Suyapa Maldonado: a lifelong struggle for justice

By Elizabeth Stevens
“With Suyapa in leadership, women in vulnerable communities of El Salvador have a powerful voice in emergencies.” - Victor Sanchez, Coordinator of Agriculture and Livestock for PROCOMES, a Salvadoran NGO. Photo: James Rodriguez / Oxfam America

Since she was a child, Suyapa Maldonado has made fighting for the most vulnerable her core mission—and not even hurricanes and the most powerful El Niño on record will make her waiver.

El Salvador is a country at risk. Floods and earthquakes are common, and they often trigger landslides that send trees and boulders crashing into fragile rural homes, and rivers of mud that bury the wreckage. Hurricanes blow in from both east and west, volcanoes erupt from time to time, and drought has devastated crops for years on end. Natural events aren’t the worst of what El Salvador has contended with: for 12 long years, civil war wracked the country, killing more than 75,000 people in a nation the size of Massachusetts. In recent years, gang violence has swept the region, and El Salvador has become one of the murder capitals of the world.

In the midst of the country’s struggles, a coalition of 23 Salvadoran organizations has come together to help manage disaster risks, to advocate for strong national policies, and to address root causes of emergencies. Its goal—to strengthen the most vulnerable communities – is also the lifelong mission of the woman who works at the center of it all: Suyapa Maldonado.

Fighter from an early age

Maldonado is the facilitator of the coalition, which is known as the Permanent Roundtable for Risk Management—a group she represented at the climate talks in Paris in December 2015.

“People in power don’t intimidate Suyapa,” says colleague Moises Batres. And no wonder. She has been a fighter from an early age.

“When I was young, often all we had to eat for the day was one tortilla. To make it taste good, we put sugar on it,” says Maldonado. “I started picking coffee when I was six.”

In the wake of an earthquake when she was 12, she moved with her family to a shack made of wood and plastic that was swept away by a landslide a few months later. By age 13 she had left home and was already an activist in the capital city, organizing youth around issues of social justice in the midst of a brutal civil war.

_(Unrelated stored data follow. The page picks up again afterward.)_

-- ==== Sys2Proof/Machine/Step.lean ====
section
/-! DEFINITION. One step: the command at the front of the queue is executed. -/

namespace Sys2Proof.Machine

/-- A step takes the command at the front of the queue and executes it with the queue's rest; on an
empty queue the device idles (log 1). -/
def step (s : State) : Host.Outcome State Fault Refusal :=
  match s.pending with
  | [] => .next s
  | c :: rest => exec c { s with pending := rest }

/-- The command that a table word spells put at the front of the queue; `s` when it spells none. -/
def State.withFetchWord (s : State) (nbits w : Nat) : State :=
  match Sys2Proof.decodeTableWord nbits w with
  | some c => { s with pending := c :: s.pending }
  | none => s

end Sys2Proof.Machine
end

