/-- A stuck line (R20, R32, R33). When the low period that began at `u` measures 31 bit times, a bus that
is UP goes DOWN with its probe armed 10,000 µs later, BUS_DOWN is raised, and the DOWN completion carries the
scan's capture when one is taken, else the last one. A shorter period, the controller's own break, and a bus
that is DOWN already, only let time pass (the model's choice, log 2). Time under own breaks is not counted,
and no low period began before the line last read high, as it did at every high bit sent and read back.
Taking the DOWN completion alone while a BUS_RESET finishes a character, or has let a break finish that did
not end, is the model's choice (log 11), and so is what is held of the line (log 15). -/
def Obligations.StuckLineGoesDown : Prop :=
  (∀ (dt : Nat) (s : State) (t u : LocalTime) (d : Side), Reaches s dt t → (s.bus d).state = .down →
    exec (.stuckLine dt ⟨d, u⟩) s = .next { s with localTime := t }) ∧
  (∀ (dt : Nat) (s : State) (t u : LocalTime) (d : Side) (b : BusCtl) (k : Completion),
    Reaches s dt t → b = s.bus d → b.state = .up →
    k.kind = .down → k.outcomes = Vector.replicate 9 none →
    ((∃ scan x, b.scan = some scan ∧ scan.capture = some x ∧ k.number = scan.number ∧ k.capture = x ∧
        k.chart = scan.chart ∧ k.enable = scan.enable) ∨
      ((∀ scan, b.scan = some scan → scan.capture = none) ∧ k.number = b.scanNumber ∧
        k.capture = b.lastCapture ∧ k.chart = b.lastChart ∧ k.enable = b.settings.enable)) →
    ((∀ x, b.phase ≠ .strobe x false) → b.stuckAt u t = true →
      exec (.stuckLine dt ⟨d, u⟩) s =
        .next (((State.setBus { s with localTime := t } d { b with
          scan := none, phase := .quiet t, finishing := none, state := .down, waiting := false,
          downSince := t, probe := some (later t 10000) }).raise .busDown (some d) 0
            b.scanNumber.toNat).takeCompletion d k)) ∧
    (b.stuckAt u t = false → exec (.stuckLine dt ⟨d, u⟩) s = .next { s with localTime := t }) ∧
    (∀ x, b.phase = .strobe x false → exec (.stuckLine dt ⟨d, u⟩) s = .next { s with localTime := t })) ∧
  (∀ (b c : BusCtl) (u t : LocalTime), c = b.readBack t → (b.stuckAt u t = true ↔
    elapsed u t ≤ elapsed c.lineHigh t ∧
    elapsed u t = 31 + (c.lowBreaks.map fun x =>
      min (elapsed u t) (elapsed x t) - (elapsed x t - 13)).sum)) ∧
  ∀ (b : BusCtl) (t : LocalTime),
    (∀ (x : LocalTime) (bits : List Bool),
      (b.phase = .strobe x true ∧ bits = strobeBits b.scanNumber ∨
        ∃ p l, b.phase = .poll x p l ∧ bits = headerBits p l) →
      (∀ i, bits[i]? = some true → i < elapsed x t →
        (∀ k, bits[k]? = some true → k < elapsed x t → k ≤ i) →
        b.readBack t = { b with lineHigh := later x i, lowBreaks := [] }) ∧
      ((∀ k, bits[k]? = some true → elapsed x t ≤ k) → b.readBack t = b)) ∧
    ((∀ x, b.phase ≠ .strobe x true) → (∀ x p l, b.phase ≠ .poll x p l) → b.readBack t = b)

/-- Recovery (R34): the down probe opens a watch of 13 bit times; a low line ends it and re-arms the probe
10,000 µs after its begin, the time of going DOWN kept within 2,000 s; a line high throughout brings the
bus UP, its schedule one period ahead and the line last known high then. Away from its compare, its watch or
the watch's end, each command only lets time pass (the model's choice, log 2). -/
def Obligations.ProbesRecoverBus : Prop :=
  (∀ (dt : Nat) (s : State) (t : LocalTime) (d : Side) (b : BusCtl), Reaches s dt t → b = s.bus d →
    (b.state = .up ∨ b.probe ≠ some t →
      exec (.downProbe dt d) s = .next { s with localTime := t }) ∧
    ((∀ p, b.watching = some p → 13 < elapsed p t) →
      exec (.probeLow dt d) s = .next { s with localTime := t }) ∧
    ((∀ p, b.watching = some p → t ≠ later p 13) →
      exec (.busUp dt d) s = .next { s with localTime := t })) ∧
  (∀ (dt : Nat) (s : State) (t : LocalTime) (d : Side) (b : BusCtl), Reaches s dt t → b = s.bus d →
    b.state = .down → b.probe = some t →
    exec (.downProbe dt d) s =
      .next (State.setBus { s with localTime := t } d { b with probe := none, watching := some t })) ∧
  ∀ (dt : Nat) (s : State) (t p : LocalTime) (d : Side) (b : BusCtl), Reaches s dt t → b = s.bus d →
    b.watching = some p →
    (elapsed p t ≤ 13 → exec (.probeLow dt d) s =
      .next (State.setBus { s with localTime := t } d { b with
        watching := none
        probe := some (later p 10000)
        downSince := if 2000000000 < elapsed b.downSince p then p - 2000000000 else b.downSince })) ∧
    (t = later p 13 → exec (.busUp dt d) s =
      .next ((State.setBus { s with localTime := t } d { b with
        waiting := false, nextStrobe := later t (1000 * 2 ^ b.settings.period.val), state := .up,
        watching := none, probe := none, phase := .quiet t, lineHigh := t, lowBreaks := [] }).raise
          .busUp (some d) 0
          (elapsed b.downSince t)))

/-- The end of what a BUS_RESET lets finish (R37, R39): the RESET completion, of the scan when it is still
in flight and without a scan when its break did not end. A mismatch in the character ends it early with
BUS_CONTENTION. That a mismatch is taken at the begin of its bit time is the model's choice (log 14), and so
are the instants that count as sending where two pieces meet (log 10). With nothing being finished, before
the break's release, away from the end, and for a mismatch where no high bit of the character is sent, the
command only lets time pass (the model's choice, log 2). -/
def Obligations.BusResetStops : Prop :=
  (∀ (dt : Nat) (s : State) (t : LocalTime) (d : Side) (b : BusCtl), Reaches s dt t → b = s.bus d →
    ((∃ x, b.phase = .strobe x false) ∨ b.finishing ≠ some t →
      exec (.busResetCompletion dt d false) s = .next { s with localTime := t }) ∧
    ((∃ x, b.phase = .strobe x false) ∨ b.bitAt t ≠ some true ∨
        (∀ e, b.finishing = some e → b.sendingUntil t ≠ some e) →
      exec (.busResetCompletion dt d true) s = .next { s with localTime := t })) ∧
  ∀ (dt : Nat) (s : State) (t e : LocalTime) (d : Side) (b r : BusCtl) (k : Completion),
    Reaches s dt t → b = s.bus d → b.finishing = some e → (∀ x, b.phase ≠ .strobe x false) →
    r = { b.readBack t with scan := none, phase := .quiet t, finishing := none } →
    k.outcomes = Vector.replicate 9 none →
    ((∃ scan, b.scan = some scan ∧ k.kind = .reset true ∧ k.number = scan.number ∧
        k.capture = scan.capture.getD 0 ∧ k.chart = scan.chart ∧ k.enable = scan.enable) ∨
      (b.scan = none ∧ k.kind = .reset false ∧ k.number = b.scanNumber ∧ k.capture = b.lastCapture ∧
        k.chart = b.lastChart ∧ k.enable = b.settings.enable)) →
    (t = e → exec (.busResetCompletion dt d false) s =
      .next ((State.setBus { s with localTime := t } d r).takeCompletion d k)) ∧
    (b.bitAt t = some true → b.sendingUntil t = some e →
      exec (.busResetCompletion dt d true) s =
        .next (((State.raise { s with localTime := t } .busContention (some d) b.attemptSet
          b.scanNumber.toNat).setBus d r).takeCompletion d k))

/-! ### Sensing (chapter 3) -/

/-- What an outcome or a completion does to one panel (R43 to R50): the first reading sets the baseline;
later readings press, release and adjust the baseline; a third miss takes an ONLINE panel OFFLINE, and an
OFFLINE one counts its misses to 3; a press beyond the stuck limit is re-zeroed, after a GOOD outcome and
after a FAILED one; disabling, DOWN and RESET release, a RESET without a scan with no edge (R38, R50); every
other panel is left as it is. -/
def Obligations.PanelTakesOutcome : Prop :=
  (∀ (limit : Nat) (c : Completion) (i : Fin 9) (p : Panel) (n : Nat),
    c.kind = .normal ∨ c.kind = .contention → c.enable.getLsbD i.val = true →
    c.outcomes[i] = some (.good n) →
    ((takePanel limit c i p).panel.status = .online ∧ (takePanel limit c i p).panel.reading = n ∧
      (takePanel limit c i p).panel.misses = 0 ∧
      (takePanel limit c i p).panel.pressAt = p.pressAt ∧
      (takePanel limit c i p).panel.releaseAt = p.releaseAt ∧
      (takePanel limit c i p).cameOnline = decide (p.status ≠ .online) ∧
      (takePanel limit c i p).wentOffline = false) ∧
    (p.baseline = none → (takePanel limit c i p).panel.baseline = some n ∧
      (takePanel limit c i p).panel.creep = 0 ∧ (takePanel limit c i p).panel.pressed = false ∧
      (takePanel limit c i p).edge = none ∧ (takePanel limit c i p).rezeroAge = none) ∧
    (∀ b, p.baseline = some b → p.pressed = false → p.pressAt ≤ n - b →
      (takePanel limit c i p).panel.pressed = true ∧ (takePanel limit c i p).edge = some .press ∧
      (takePanel limit c i p).panel.pressedSince = c.capture ∧
      (takePanel limit c i p).panel.creep = 0 ∧ (takePanel limit c i p).panel.baseline = some b ∧
      (takePanel limit c i p).rezeroAge = none) ∧
    (∀ b, p.baseline = some b → p.pressed = true → p.releaseAt < n - b →
      elapsed p.pressedSince c.capture ≤ limit * 1000000 →
      (takePanel limit c i p).panel.pressed = true ∧ (takePanel limit c i p).edge = none ∧
      (takePanel limit c i p).panel.pressedSince = p.pressedSince ∧
      (takePanel limit c i p).panel.creep = 0 ∧ (takePanel limit c i p).panel.baseline = some b ∧
      (takePanel limit c i p).rezeroAge = none) ∧
    (∀ b, p.baseline = some b → p.pressed = true → p.releaseAt < n - b →
      limit * 1000000 < elapsed p.pressedSince c.capture →
      (takePanel limit c i p).panel.pressed = false ∧
      (takePanel limit c i p).edge = some .release ∧
      (takePanel limit c i p).panel.creep = 0 ∧ (takePanel limit c i p).panel.baseline = some n ∧
      (takePanel limit c i p).rezeroAge = some (elapsed p.pressedSince c.capture)) ∧
    (∀ b cr, p.baseline = some b → cr = (if p.status = .disabled then 0 else p.creep) →
      (p.pressed = false ∧ n - b < p.pressAt ∨ p.pressed = true ∧ n - b ≤ p.releaseAt) →
      (takePanel limit c i p).panel.pressed = false ∧
      (takePanel limit c i p).edge = (if p.pressed = true then some .release else none) ∧
      (takePanel limit c i p).rezeroAge = none ∧
      ((takePanel limit c i p).panel.baseline, (takePanel limit c i p).panel.creep) =
        (if n < b then (some n, 0) else if n = b then (some b, 0)
          else if cr + 1 < 64 then (some b, cr + 1) else (some (b + 1), 0)))) ∧
  (∀ (limit : Nat) (c : Completion) (i : Fin 9) (p : Panel),
    c.kind = .normal ∨ c.kind = .contention → c.enable.getLsbD i.val = true →
    c.outcomes[i] = some .failed →
    (p.status = .online → 2 ≤ p.misses →
      takePanel limit c i p =
        { panel := { p with status := .offline, misses := 3, creep := 0, pressed := false },
          edge := if p.pressed = true then some .release else none,
          cameOnline := false, wentOffline := true, rezeroAge := none }) ∧
    (p.status = .online → p.misses < 2 →
      p.pressed = false ∨ elapsed p.pressedSince c.capture ≤ limit * 1000000 →
      takePanel limit c i p =
        { panel := { p with misses := p.misses + 1, creep := 0 }, edge := none,
          cameOnline := false, wentOffline := false, rezeroAge := none }) ∧
    (p.status = .online → p.misses < 2 → p.pressed = true →
      limit * 1000000 < elapsed p.pressedSince c.capture →
      takePanel limit c i p =
        { panel := { p with
            misses := p.misses + 1, creep := 0, baseline := some p.reading, pressed := false },
          edge := some .release, cameOnline := false, wentOffline := false,
          rezeroAge := some (elapsed p.pressedSince c.capture) }) ∧
    (p.status = .offline → p.pressed = false →
      takePanel limit c i p =
        { panel := { p with misses := min 3 (p.misses + 1), creep := 0 }, edge := none,
          cameOnline := false, wentOffline := false, rezeroAge := none }) ∧
    (p.status = .disabled → p.pressed = false →
      takePanel limit c i p =
        { panel := { p with status := .offline, misses := 1, creep := 0 }, edge := none,
          cameOnline := false, wentOffline := false, rezeroAge := none })) ∧
  (∀ (limit : Nat) (c : Completion) (i : Fin 9) (p : Panel) (st : LinkStatus) (edge : Option EdgeKind),
    ((((c.kind = .normal ∨ c.kind = .contention) ∧ c.enable.getLsbD i.val = false ∧
          p.status ≠ .disabled ∧ st = .disabled) ∨
        (c.kind = .down ∧ p.status = .online ∧ st = .offline) ∨
        (c.kind = .reset true ∧ p.status ≠ .disabled ∧ st = .offline)) ∧
      edge = (if p.pressed = true then some .release else none)) ∨
      (c.kind = .reset false ∧ p.status ≠ .disabled ∧ st = .offline ∧ edge = none) →
    takePanel limit c i p =
      { panel := { p with status := st, misses := 0, creep := 0, pressed := false }, edge := edge,
        cameOnline := false, wentOffline := false, rezeroAge := none }) ∧
  ∀ (limit : Nat) (c : Completion) (i : Fin 9) (p : Panel),
    (((c.kind = .normal ∨ c.kind = .contention) ∧ c.enable.getLsbD i.val = false ∧
        p.status = .disabled) ∨
      (c.kind = .down ∧ p.status ≠ .online) ∨
      (∃ w, c.kind = .reset w ∧ p.status = .disabled)) →
    takePanel limit c i p =
      { panel := p, edge := none, cameOnline := false, wentOffline := false, rezeroAge := none }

A bowl of beans grown by América López Enríquez, a widowed farmer who lives near the town of Berlin. Due to the erratic weather El Niño has brought to Central America, López Enríquez lost her first harvest of 2015 to drought; then heavy rains rotted most of her second crop. She salvaged what she could of her bean harvest to feed her children. Photo: James Rodriguez / Oxfam America

Defending lives and dignity

The armed conflict ended in 1992, but Maldonado’s fight continued. For eight years she worked on behalf of at-risk youth, helping them find training and employment—alternatives to lives of drugs and violence. Now, her struggle against poverty and injustice focuses on people who live in constant danger from hazards like droughts, floods, landslides, and epidemics.  Women are her special concern: she’s seen up close what happens when poverty, discrimination, and disasters collide.

In her role with the Roundtable, she works to bring about lasting change by reforming policies at the national level.

“We are trying to influence reforms to the civil protection law and establish a national policy on disaster risk reduction,” says Batres.  Maldonado, he says, is an unstoppable force in the campaign.

But when a disaster like the El Niño drought strikes, at times you will find her in struggling communities like Mercedes Umaña and Berlin, delivering food and chickens to families that have lost their crops and incomes. “Suyapa is a 4X4 colleague,” says Sanchez, ready to jump into a vehicle and get out into the countryside to be sure the programs in rural areas are going well.

“For Suyapa, humanitarian work is far more than a job. It is a passion,” says Victor Sanchez of PROCOMES, a Salvadoran development NGO and member of the Roundtable. “She has been particularly effective in raising women’s issues in the humanitarian community in El Salvador. She doesn’t settle for organizations meeting gender goals on paper; she insists on quality programs that really help women.”

“She knows how to build trust with people in the communities,” says Batres. “She does it through her language, in how she sits, in how she links to people. She conveys caring and respect.”

And that trust is well-founded. Maldonado is dedicated to upholding the dignity and strengthening the resilience of the people she considers her own.

The guiding principle of her life is rooted in pain and compassion, and she explains it simply: “My family suffered from poverty and injustice. I don’t want others to do the same.” 


Right now less than 2 percent of annual humanitarian assistance is used to support local humanitarian organizations in emergencies. It’s time to put more aid resources and decision-making where they should be: in the hands of local humanitarians in countries affected by disaster, conflict, or other crisis.